* [LISTED RECORDS]
===============

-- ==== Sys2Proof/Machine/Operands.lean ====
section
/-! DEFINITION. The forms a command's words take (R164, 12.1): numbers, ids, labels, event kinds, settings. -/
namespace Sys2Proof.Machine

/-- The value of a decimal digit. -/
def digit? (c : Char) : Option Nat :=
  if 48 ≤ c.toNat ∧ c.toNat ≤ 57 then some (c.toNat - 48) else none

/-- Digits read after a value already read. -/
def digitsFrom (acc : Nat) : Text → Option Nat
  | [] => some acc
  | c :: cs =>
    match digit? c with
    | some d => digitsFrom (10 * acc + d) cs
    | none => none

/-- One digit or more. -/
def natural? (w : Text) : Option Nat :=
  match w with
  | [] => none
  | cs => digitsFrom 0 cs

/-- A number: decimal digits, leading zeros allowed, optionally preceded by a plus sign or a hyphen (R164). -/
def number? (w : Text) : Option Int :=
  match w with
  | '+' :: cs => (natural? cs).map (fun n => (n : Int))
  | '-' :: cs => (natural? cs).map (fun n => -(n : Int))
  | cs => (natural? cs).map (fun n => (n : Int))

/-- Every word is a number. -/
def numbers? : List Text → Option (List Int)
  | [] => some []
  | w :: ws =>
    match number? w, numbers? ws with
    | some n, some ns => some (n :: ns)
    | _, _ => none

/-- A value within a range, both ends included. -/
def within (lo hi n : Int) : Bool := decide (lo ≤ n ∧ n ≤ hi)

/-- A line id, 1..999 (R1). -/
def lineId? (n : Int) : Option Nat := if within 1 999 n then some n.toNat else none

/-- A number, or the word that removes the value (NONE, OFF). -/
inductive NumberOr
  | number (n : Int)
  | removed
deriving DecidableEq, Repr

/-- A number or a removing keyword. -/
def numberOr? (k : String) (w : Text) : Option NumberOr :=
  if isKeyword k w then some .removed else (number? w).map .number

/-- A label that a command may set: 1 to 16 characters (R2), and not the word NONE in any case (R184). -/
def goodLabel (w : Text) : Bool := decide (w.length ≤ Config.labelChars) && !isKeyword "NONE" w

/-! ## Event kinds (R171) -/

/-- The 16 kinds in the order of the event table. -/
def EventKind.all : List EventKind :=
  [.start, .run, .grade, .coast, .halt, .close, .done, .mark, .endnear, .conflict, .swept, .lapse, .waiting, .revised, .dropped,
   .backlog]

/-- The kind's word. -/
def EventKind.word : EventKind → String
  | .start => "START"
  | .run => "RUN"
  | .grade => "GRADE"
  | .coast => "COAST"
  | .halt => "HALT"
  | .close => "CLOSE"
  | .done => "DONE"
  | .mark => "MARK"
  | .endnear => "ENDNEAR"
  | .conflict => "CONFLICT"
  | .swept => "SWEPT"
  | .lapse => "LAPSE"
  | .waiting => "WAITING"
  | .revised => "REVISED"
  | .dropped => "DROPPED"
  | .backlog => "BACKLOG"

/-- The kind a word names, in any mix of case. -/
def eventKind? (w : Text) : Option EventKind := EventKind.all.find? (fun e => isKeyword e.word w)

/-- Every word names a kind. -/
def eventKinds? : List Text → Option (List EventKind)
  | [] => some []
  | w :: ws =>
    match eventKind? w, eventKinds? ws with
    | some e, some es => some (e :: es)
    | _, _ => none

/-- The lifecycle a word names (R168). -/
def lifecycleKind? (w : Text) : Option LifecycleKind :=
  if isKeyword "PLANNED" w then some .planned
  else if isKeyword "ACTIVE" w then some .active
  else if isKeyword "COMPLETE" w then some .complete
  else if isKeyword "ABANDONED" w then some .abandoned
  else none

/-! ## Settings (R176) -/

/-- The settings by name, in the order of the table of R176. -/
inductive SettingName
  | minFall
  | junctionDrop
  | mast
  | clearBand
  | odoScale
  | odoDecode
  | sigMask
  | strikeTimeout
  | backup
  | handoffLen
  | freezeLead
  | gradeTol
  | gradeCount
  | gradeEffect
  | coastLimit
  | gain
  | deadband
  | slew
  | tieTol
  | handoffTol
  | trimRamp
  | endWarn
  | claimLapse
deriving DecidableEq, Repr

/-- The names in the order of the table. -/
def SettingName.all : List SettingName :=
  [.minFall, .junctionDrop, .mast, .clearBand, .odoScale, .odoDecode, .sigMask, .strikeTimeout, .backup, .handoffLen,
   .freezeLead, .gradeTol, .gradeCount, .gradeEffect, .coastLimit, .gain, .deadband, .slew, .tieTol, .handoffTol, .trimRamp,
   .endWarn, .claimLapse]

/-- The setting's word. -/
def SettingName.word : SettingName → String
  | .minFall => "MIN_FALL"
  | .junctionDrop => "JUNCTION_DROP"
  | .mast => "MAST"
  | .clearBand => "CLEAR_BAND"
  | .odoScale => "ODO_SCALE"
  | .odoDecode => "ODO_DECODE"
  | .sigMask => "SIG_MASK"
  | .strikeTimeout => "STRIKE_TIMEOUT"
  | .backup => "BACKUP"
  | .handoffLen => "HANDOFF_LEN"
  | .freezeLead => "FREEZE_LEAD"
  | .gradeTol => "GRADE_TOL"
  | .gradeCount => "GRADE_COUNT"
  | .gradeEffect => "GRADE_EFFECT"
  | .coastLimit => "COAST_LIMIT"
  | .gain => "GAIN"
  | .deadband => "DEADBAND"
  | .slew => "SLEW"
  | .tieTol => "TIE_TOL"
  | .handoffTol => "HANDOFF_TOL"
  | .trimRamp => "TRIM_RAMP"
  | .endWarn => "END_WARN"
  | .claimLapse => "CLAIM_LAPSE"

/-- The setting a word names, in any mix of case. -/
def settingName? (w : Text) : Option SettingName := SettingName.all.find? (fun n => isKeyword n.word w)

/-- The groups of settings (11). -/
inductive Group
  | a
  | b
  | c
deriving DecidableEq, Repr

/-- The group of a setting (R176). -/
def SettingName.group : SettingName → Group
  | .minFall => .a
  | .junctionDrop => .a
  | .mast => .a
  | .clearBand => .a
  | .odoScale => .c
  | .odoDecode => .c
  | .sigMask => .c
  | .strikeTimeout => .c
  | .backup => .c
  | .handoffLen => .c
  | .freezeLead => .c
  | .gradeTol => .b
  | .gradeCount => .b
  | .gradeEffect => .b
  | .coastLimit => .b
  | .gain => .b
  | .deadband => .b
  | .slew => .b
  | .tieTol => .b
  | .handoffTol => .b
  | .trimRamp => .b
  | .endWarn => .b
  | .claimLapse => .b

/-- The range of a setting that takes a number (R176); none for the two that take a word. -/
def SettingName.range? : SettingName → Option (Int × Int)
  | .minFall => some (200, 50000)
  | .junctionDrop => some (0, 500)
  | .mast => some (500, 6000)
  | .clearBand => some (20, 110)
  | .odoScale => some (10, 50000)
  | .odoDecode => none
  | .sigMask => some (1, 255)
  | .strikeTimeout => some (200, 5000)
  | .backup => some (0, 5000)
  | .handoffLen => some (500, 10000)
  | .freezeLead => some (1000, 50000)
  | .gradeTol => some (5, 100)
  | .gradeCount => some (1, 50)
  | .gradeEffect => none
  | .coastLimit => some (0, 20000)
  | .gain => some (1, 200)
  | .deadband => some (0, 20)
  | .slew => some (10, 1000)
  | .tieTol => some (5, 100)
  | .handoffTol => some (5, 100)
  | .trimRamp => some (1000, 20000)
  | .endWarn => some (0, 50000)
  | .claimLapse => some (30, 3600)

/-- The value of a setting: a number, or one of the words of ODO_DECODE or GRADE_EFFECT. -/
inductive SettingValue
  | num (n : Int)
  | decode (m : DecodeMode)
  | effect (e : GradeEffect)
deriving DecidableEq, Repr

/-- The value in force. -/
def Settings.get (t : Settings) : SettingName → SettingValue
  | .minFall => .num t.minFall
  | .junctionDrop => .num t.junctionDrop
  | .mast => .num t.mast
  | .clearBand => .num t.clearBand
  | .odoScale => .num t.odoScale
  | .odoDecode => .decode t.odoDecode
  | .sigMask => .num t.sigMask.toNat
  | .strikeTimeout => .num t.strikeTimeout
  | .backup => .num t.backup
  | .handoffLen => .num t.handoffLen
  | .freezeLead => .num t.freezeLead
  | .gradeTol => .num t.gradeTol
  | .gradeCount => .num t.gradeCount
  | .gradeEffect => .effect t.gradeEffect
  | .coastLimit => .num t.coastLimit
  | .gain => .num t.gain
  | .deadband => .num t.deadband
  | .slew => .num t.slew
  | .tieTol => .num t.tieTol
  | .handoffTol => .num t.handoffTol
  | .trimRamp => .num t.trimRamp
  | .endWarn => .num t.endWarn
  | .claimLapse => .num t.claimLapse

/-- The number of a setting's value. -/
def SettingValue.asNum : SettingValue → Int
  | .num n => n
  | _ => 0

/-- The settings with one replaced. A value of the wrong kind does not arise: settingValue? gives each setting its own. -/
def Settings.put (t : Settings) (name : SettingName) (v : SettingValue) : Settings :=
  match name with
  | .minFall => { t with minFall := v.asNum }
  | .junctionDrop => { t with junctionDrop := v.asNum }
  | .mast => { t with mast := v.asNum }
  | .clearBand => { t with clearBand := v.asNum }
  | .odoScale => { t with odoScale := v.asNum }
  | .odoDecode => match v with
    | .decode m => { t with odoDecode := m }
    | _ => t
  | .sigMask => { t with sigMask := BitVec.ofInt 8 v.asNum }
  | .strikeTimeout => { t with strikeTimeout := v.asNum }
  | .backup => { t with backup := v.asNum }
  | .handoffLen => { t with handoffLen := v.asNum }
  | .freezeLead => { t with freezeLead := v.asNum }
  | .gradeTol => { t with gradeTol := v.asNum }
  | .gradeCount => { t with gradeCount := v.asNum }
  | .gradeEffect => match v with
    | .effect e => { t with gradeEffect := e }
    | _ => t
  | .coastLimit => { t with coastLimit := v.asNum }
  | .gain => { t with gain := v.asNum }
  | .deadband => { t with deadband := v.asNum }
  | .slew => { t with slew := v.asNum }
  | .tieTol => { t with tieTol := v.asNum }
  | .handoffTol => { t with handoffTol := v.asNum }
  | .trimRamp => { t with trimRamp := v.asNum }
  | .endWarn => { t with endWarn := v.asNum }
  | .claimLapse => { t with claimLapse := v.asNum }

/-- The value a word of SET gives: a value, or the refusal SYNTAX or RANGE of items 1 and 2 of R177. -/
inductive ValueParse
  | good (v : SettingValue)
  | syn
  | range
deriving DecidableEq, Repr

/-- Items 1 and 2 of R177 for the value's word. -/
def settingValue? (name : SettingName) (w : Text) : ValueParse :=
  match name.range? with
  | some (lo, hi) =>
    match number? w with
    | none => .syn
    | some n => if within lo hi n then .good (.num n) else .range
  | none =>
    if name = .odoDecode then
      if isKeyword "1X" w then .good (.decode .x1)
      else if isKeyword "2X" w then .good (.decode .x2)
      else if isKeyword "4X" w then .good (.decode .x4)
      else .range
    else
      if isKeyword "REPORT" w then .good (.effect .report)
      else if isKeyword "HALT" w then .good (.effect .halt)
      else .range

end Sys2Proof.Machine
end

===============

* [EXERCISE DETAILS] Go through the data above and find the lines with the word "minFall". Copy each of those lines.

* [ANSWER AREA]
  | minFall
  [.minFall, .junctionDrop, .mast, .clearBand, .odoScale, .odoDecode, .sigMask, .strikeTimeout, .backup, .handoffLen,
  | .minFall => "MIN_FALL"
  | .minFall => .a
  | .minFall => some (200, 50000)
  | .minFall => .num t.minFall
  | .minFall => { t with minFall := v.asNum }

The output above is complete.